Create a subscription:
pulsar-admin subscriptions create \
persistent://company-a/production/orders \
order-processor
List subscriptions:
pulsar-admin subscriptions list \
persistent://company-a/production/orders
Get subscription details:
pulsar-admin subscriptions stats \
persistent://company-a/production/orders/order-processor
Configure subscription type using client libraries. Install Python client:
pip3 install pulsar-client
Create a consumer:
#!/usr/bin/env python3
import pulsar
import json
# Connect to cluster
client = pulsar.Client('pulsar://localhost:6650')

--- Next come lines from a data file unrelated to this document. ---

-- ==== Sys2Proof/Machine/Memory.lean ====
section
/-!
DEFINITION. Caller memory (spec/20_memory.md R60, R61, R69): one byte-addressed memory of `2^64` bytes,
held as the list of its cells that differ from the byte an unlisted address reads as. The block only
reads it (R67); the write is the host's, between two commands (R73, R92).
-/
namespace Sys2Proof.Machine

/-- The byte an address reads as that no cell lists. The contents of `M` are the host's, and the spec
gives none (DESIGN CHOICE, log 1). -/
def Memory.unlisted : Byte := 0

/-- The canonical form: addresses strictly rise, lie in the address space, and no cell holds the byte an
unlisted address reads as. -/
abbrev Memory.wf (m : Memory) : Prop :=
  m.Pairwise (fun x y => x.1 < y.1) ∧
    ∀ c ∈ m, c.2 ≠ Memory.unlisted ∧ c.1 < Config.addressSpace

/-- `M(a)` (R60). -/
def Memory.read : Memory → Nat → Byte
  | [], _ => Memory.unlisted
  | (k, v) :: m, a => if k = a then v else Memory.read m a

/-- A cell in front of a canonical memory whose addresses all lie above it. -/
def Memory.cons (a : Nat) (v : Byte) (m : Memory) : Memory :=
  if v = Memory.unlisted then m else (a, v) :: m

/-- `M` with the byte `v` at the address `a`. -/
def Memory.write : Memory → Nat → Byte → Memory
  | [], a, v => Memory.cons a v []
  | (k, x) :: m, a, v =>
    if a < k then Memory.cons a v ((k, x) :: m)
    else if a = k then Memory.cons a v m
    else (k, x) :: Memory.write m a v

/-- A byte stored by the host; `M` has no address at or above `2^64` (R60), so nothing is stored there
(log 12). -/
def Memory.storeByte (m : Memory) (a : Nat) (v : Byte) : Memory :=
  if a < Config.addressSpace then Memory.write m a v else m

/-- The bytes at consecutive addresses from `a` (R92). -/
def Memory.store : Memory → Nat → List Byte → Memory
  | m, _, [] => m
  | m, a, b :: bs => Memory.store (Memory.storeByte m a b) (a + 1) bs

/-- `MemRead(addr, n)`: `s[i] = M(addr + i)` (R61). Every caller has checked the range first. -/
def memRead (m : Memory) (addr n : Nat) : List Byte :=
  (List.range n).map fun i => Memory.read m (addr + i)

end Sys2Proof.Machine
end

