-- ==== Sys2Proof/Machine/Lifecycle.lean ====
section
/-!
DEFINITION. RESET.256, RESET.512, DIGEST.256 and DIGEST.512 (spec/40_lifecycle_commands.md R102 to R105).
-/
namespace Sys2Proof.Machine

/-- RESET.256 (R102): accepted in every lifecycle state. -/
def execReset256 (s : State) : Result := .next ((s.resetUnit .e256).respondOk [])

/-- RESET.512 (R103). -/
def execReset512 (s : State) : Result := .next ((s.resetUnit .e512).respondOk [])

/-- DIGEST.256 (R104): no state changes. -/
def execDigest256 (s : State) : Result :=
  .next (withLife s .e256 .digestHash fun _ => s.respondOk (digest dlen256 s.e256.h))

/-- DIGEST.512 (R105): `DLEN(1)` bytes, which the instance's parameters give (D3); no state changes. -/
def execDigest512 (s : State) : Result :=
  .next (withLife s .e512 .digestHash fun _ =>
    s.respondOk (digest s.params.dlen512.val s.e512.h))

end Sys2Proof.Machine
end

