-- ==== Sys2Proof/Safety.lean ====
section
/-!
DEFINITION. The terms claims are stated in: what a readable range is (spec/20_memory.md R61), the
invariant of reachable states (spec/10_state.md R35, R37, R39), the functions the spec defines over
whole messages and whole tuples (spec/42_md_padding_finalize.md R147; spec/45_tuple_encoding.md R209,
R210, R212), and command sequences (spec/30_encoding.md R95). The machine calls none of them.
-/
namespace Sys2Proof.Machine

/-- `MemRead(a, n)` is defined (R61): the empty range everywhere, any other range when it ends at or
below `2^64` and all its addresses are `MEM_VALID`. -/
def Readable (holes : List Hole) (a n : Nat) : Prop :=
  n = 0 ∨ (a + n ≤ 2 ^ 64 ∧ ∀ x, a ≤ x → x < a + n → memValid holes x = true)

/-- The unit whose state a command addresses; LOADW, LENC and RENC address none (R96 step 2, R100). -/
def addressedUnit : Instr → Option UnitId
  | .reset256 | .ingest256 _ _ | .finalize256 | .digest256 => some .e256
  | .reset512 | .ingest512 _ _ | .finalize512 | .digest512 => some .e512
  | .resetTup | .finalizeTup | .digestTup | .nextdata _ _ => some .tup
  | .lenc _ | .renc _ | .loadw32 _ _ | .loadw64 _ _ => none

/-- The run of caller memory a command reads: its first address and its length (R62). -/
def readRange : Instr → Nat × Nat
  | .ingest256 a l => (a, l)
  | .ingest512 a l => (a, l)
  | .nextdata a l => (a, l)
  | .loadw32 a i => (a + i * 4, 4)
  | .loadw64 a i => (a + i * 8, 8)
  | .reset256 | .reset512 | .resetTup | .finalize256 | .finalize512 | .finalizeTup => (0, 0)
  | .digest256 | .digest512 | .digestTup | .lenc _ | .renc _ => (0, 0)

/-- The RESET command of a unit (R83). -/
def resetCommand : UnitId → Instr
  | .e256 => .reset256
  | .e512 => .reset512
  | .tup => .resetTup

/-- The state a command leaves when it has all its effects and answers `OK` (R238), its checks left out:
the state its rule writes, the events it emits and its payload. -/
def completed : Instr → State → State
  | .reset256, s => { s with
      e256 := Engine.initial 64 s.params.iv256
      responses := s.responses ++ [.ok []] }
  | .reset512, s => { s with
      e512 := Engine.initial 128 s.params.iv512
      responses := s.responses ++ [.ok []] }
  | .resetTup, s => { s with
      tup := { life := .fresh }
      xlog := s.xlog ++ [.xReset]
      responses := s.responses ++ [.ok []] }
  | .ingest256 a l, s => { s with
      e256 := { ingest sha256 s.e256 (memRead s.mem a l) with life := .accepting }
      responses := s.responses ++ [.ok []] }
  | .ingest512 a l, s => { s with
      e512 := { ingest sha512t s.e512 (memRead s.mem a l) with life := .accepting }
      responses := s.responses ++ [.ok []] }
  | .finalize256, s => { s with
      e256 := { finish sha256 s.e256 with life := .finalized }
      responses := s.responses ++ [.ok []] }
  | .finalize512, s => { s with
      e512 := { finish sha512t s.e512 with life := .finalized }
      responses := s.responses ++ [.ok []] }
  | .finalizeTup, s => { s with
      tup := { life := .finalized }
      xlog := s.xlog ++ [.xAbsorb (rightEncode (8 * s.params.tup.outlenBytes.val)), .xFinalize]
      responses := s.responses ++ [.ok []] }
  | .digest256, s => { s with
      responses := s.responses ++ [.ok (digest dlen256 s.e256.h)] }
  | .digest512, s => { s with
      responses := s.responses ++ [.ok (digest s.params.dlen512.val s.e512.h)] }
  | .digestTup, s => { s with
      xlog := s.xlog ++ [.xRead]
      responses := s.responses ++ [.ok (Config.xofDigest s.params.tup s.xlog)] }
  | .nextdata a l, s => { s with
      tup := { life := .accepting }
      xlog := s.xlog ++ [.xAbsorb (leftEncode (8 * l)), .xAbsorb (memRead s.mem a l)]
      responses := s.responses ++ [.ok []] }
  | .lenc n, s => { s with responses := s.responses ++ [.ok (leftEncode n)] }
  | .renc n, s => { s with responses := s.responses ++ [.ok (rightEncode n)] }
  | .loadw32 a i, s => { s with
      responses := s.responses ++ [.ok (toBE 4 (loadWord s.mem 4 (a + i * 4)))] }
  | .loadw64 a i, s => { s with
      responses := s.responses ++ [.ok (toBE 8 (loadWord s.mem 8 (a + i * 8)))] }

/-- Whether a fault code on an addressed unit sets `LIFE <- Faulted` (R238). -/
def FaultCode.marks : FaultCode → Bool
  | .illegalCmd => false
  | .unitFaulted => false
  | .misuse => true
  | .addrRange => true
  | .lenOverflow => true

/-- What every reachable state of an engine satisfies: `len(BUF) < B` (R35), `COUNT <= MAXCOUNT` (R21,
R128), `BUFLEN = COUNT mod B` while Fresh or Accepting and 0 when Finalized (R37), and a Fresh engine as
construction leaves it (R39). -/
structure Engine.Inv {w c : Nat} (F : Family w) (iv : HashState w) (e : Engine w c) : Prop where
  bufShort : e.buf.length < F.blockBytes
  countFits : e.count.toNat ≤ F.maxCount
  bufIsTail : e.life = .fresh ∨ e.life = .accepting →
    e.buf.length = e.count.toNat % F.blockBytes
  finalizedEmpty : e.life = .finalized → e.buf = []
  freshInitial : e.life = .fresh → e = Engine.initial c iv

/-- The invariant of reachable states. -/
structure State.Inv (s : State) : Prop where
  e256 : s.e256.Inv sha256 s.params.iv256
  e512 : s.e512.Inv sha512t s.params.iv512
  mem : Memory.wf s.mem

/-- The shorter form of ingestion (R125): everything not yet compressed, cut into blocks. -/
def ingestShort {w c : Nat} (F : Family w) (e : Engine w c) (data : List Byte) : Engine w c :=
  let s := e.buf ++ data
  let q := s.length / F.blockBytes
  { e with
    h := compressBlocks F q e.h s
    buf := s.drop (q * F.blockBytes)
    count := addCount e.count data.length }

/-- `Pad-tail` of a whole message of `len` bytes (R147). -/
def padTail {w : Nat} (F : Family w) (len : Nat) : List Byte :=
  [0x80] ++ zeros (((F.blockBytes : Int) - F.lengthField - 1 - len) % F.blockBytes).toNat ++
    toBE F.lengthField (8 * len)

/-- `Hash(u, T)`: the whole hash as one function (R147), of `dlen = DLEN(u)` bytes. -/
def hashMessage {w : Nat} (F : Family w) (dlen : Nat) (iv : HashState w) (msg : List Byte) :
    List Byte :=
  let padded := msg ++ padTail F msg.length
  digest dlen (compressBlocks F (padded.length / F.blockBytes) iv padded)

/-- What one event does to the stream absorbed since the last reset (R210). -/
def absorb (stream : List Byte) : XofEvent → List Byte
  | .xReset => []
  | .xAbsorb bytes => stream ++ bytes
  | .xFinalize => stream
  | .xRead => stream

/-- `XStream(XLOG)`: "the concatenation, in order, of the payloads of the `XAbsorb` events after the last
`XReset`" (R210). -/
def xStream (log : List XofEvent) : List Byte := log.foldl absorb []

/-- One element of a tuple as it stands in the stream (R205). -/
def elementBytes (e : List Byte) : List Byte := leftEncode (8 * e.length) ++ e

/-- The stream of a whole tuple (R209). -/
def tupleStream (es : List (List Byte)) (outlen : Nat) : List Byte :=
  es.flatMap elementBytes ++ rightEncode (8 * outlen)

/-- `leftDecode`, an aid to proofs, no part of the block (R212). -/
def leftDecode (s : List Byte) : Nat × List Byte :=
  let k := (s.headD 0).toNat
  (be ((s.drop 1).take k), s.drop (1 + k))

/-- `rightDecode`, an aid to proofs, no part of the block (R212). -/
def rightDecode (s : List Byte) : List Byte × Nat :=
  let k := (s.getLastD 0).toNat
  let m := s.length - 1 - k
  (s.take m, be ((s.drop m).take k))

/-- Commands executed one after another (R72). -/
def execAll : List Instr → State → Result
  | [], s => .next s
  | i :: is, s =>
    match exec i s with
    | .next t => execAll is t
    | .fault f => .fault f
    | .refused r => .refused r

/-- Fresh and Accepting made one: they "differ in name only" (R39). -/
def Life.merge : Life → Life
  | .fresh => .accepting
  | .accepting => .accepting
  | .finalized => .finalized
  | .faulted => .faulted

/-- The state with Fresh and Accepting made one in every unit. -/
def State.merge (s : State) : State :=
  { s with
    e256 := { s.e256 with life := s.e256.life.merge }
    e512 := { s.e512 with life := s.e512.life.merge }
    tup := { life := s.tup.life.merge } }

end Sys2Proof.Machine
end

# Consumer with exclusive subscription
consumer = client.subscribe(
topic='persistent://company-a/production/orders',
subscription_name='order-processor',
subscription_type=pulsar.ConsumerType.Exclusive,
consumer_type=pulsar.ConsumerType.Exclusive
)
try:
while True:
msg = consumer.receive()
data = json.loads(msg.data())
print(f"Received: {data}")
consumer.acknowledge(msg)
except KeyboardInterrupt:
consumer.close()
client.close()
Shared subscription (multiple consumers in group):
consumer = client.subscribe(
topic='persistent://company-a/production/orders',
subscription_name='order-processors',
subscription_type=pulsar.ConsumerType.Shared
)
Failover subscription (one active consumer, others standby):
consumer = client.subscribe(
topic='persistent://company-a/production/orders',
subscription_name='order-backup',
subscription_type=pulsar.ConsumerType.Failover
)
Reset subscription offset:
pulsar-admin subscriptions reset-cursor \
persistent://company-a/production/orders/order-processor \
--time 2024-01-15T10:30:00
Pulsar Functions
Pulsar Functions enable lightweight stream processing within Pulsar.
Create a simple function:
# simple_function.py
def process(input):
return input.upper()
Submit the function:
pulsar-admin functions create \
--function-config-file /etc/pulsar/function-config.yaml \
--jar /opt/pulsar/examples/api-examples.jar \
--classname org.apache.pulsar.functions.api.examples.ExclamationFunction
Or via YAML configuration:
cat > /etc/pulsar/function-config.yaml <<EOF
name: ProcessOrders
namespace: company-a/production
tenant: company-a
inputs:
- persistent://company-a/production/orders
output: persistent://company-a/production/processed-orders
className: com.example.OrderProcessor
runtime: JAVA
parallelism: 4
resources:
cpu: 0.5
memory: 512
disk: 1024
EOF
pulsar-admin functions create --function-config-file /etc/pulsar/function-config.yaml
List functions:
pulsar-admin functions list --namespace company-a/production
Get function status:
pulsar-admin functions status \
--namespace company-a/production \
--function-name ProcessOrders
Monitoring and Management
Monitor Pulsar cluster health using the dashboard and command-line tools.
Access the Pulsar Dashboard at http://localhost:8080 to visualize:
- Cluster topology
- Broker status
- Topic metrics
- Consumer lag
- Function execution
Monitor broker metrics:
pulsar-admin brokers stats
Check broker connectivity:
pulsar-admin brokers list --cluster pulsar-cluster
Monitor namespace usage:
pulsar-admin namespaces stats-internal company-a/production
Track consumer lag:
pulsar-admin subscriptions stats \
persistent://company-a/production/orders/order-processor
Set up Prometheus monitoring:
curl http://localhost:8080/admin/v2/broker-stats/prometheus
Troubleshooting
Check broker logs:
tail -f /var/log/pulsar/broker.log
Verify ZooKeeper connectivity:
echo ruok | nc localhost 2181
Check BookKeeper status:
pulsar-admin bookkeeper list-ledgers
pulsar-admin bookkeeper ledger info <ledger-id>
Verify cluster metadata:
pulsar-admin clusters get pulsar-cluster
Test producer/consumer:
# Producer
pulsar-client produce -m "test message" \
persistent://company-a/production/test
# Consumer
pulsar-client consume -s test-sub -n 10 \
persistent://company-a/production/test
Conclusion
Apache Pulsar provides a modern, scalable messaging platform with separation of compute and storage, multi-tenancy, and geo-replication capabilities. This guide covered standalone and cluster deployment, tenant/namespace organization, topic and subscription management, and Pulsar Functions for stream processing. For production deployments, configure proper replication factors, enable TLS encryption, set retention policies, monitor cluster health, and establish disaster recovery procedures. Pulsar's architecture makes it excellent for building resilient, globally distributed messaging systems at enterprise scale.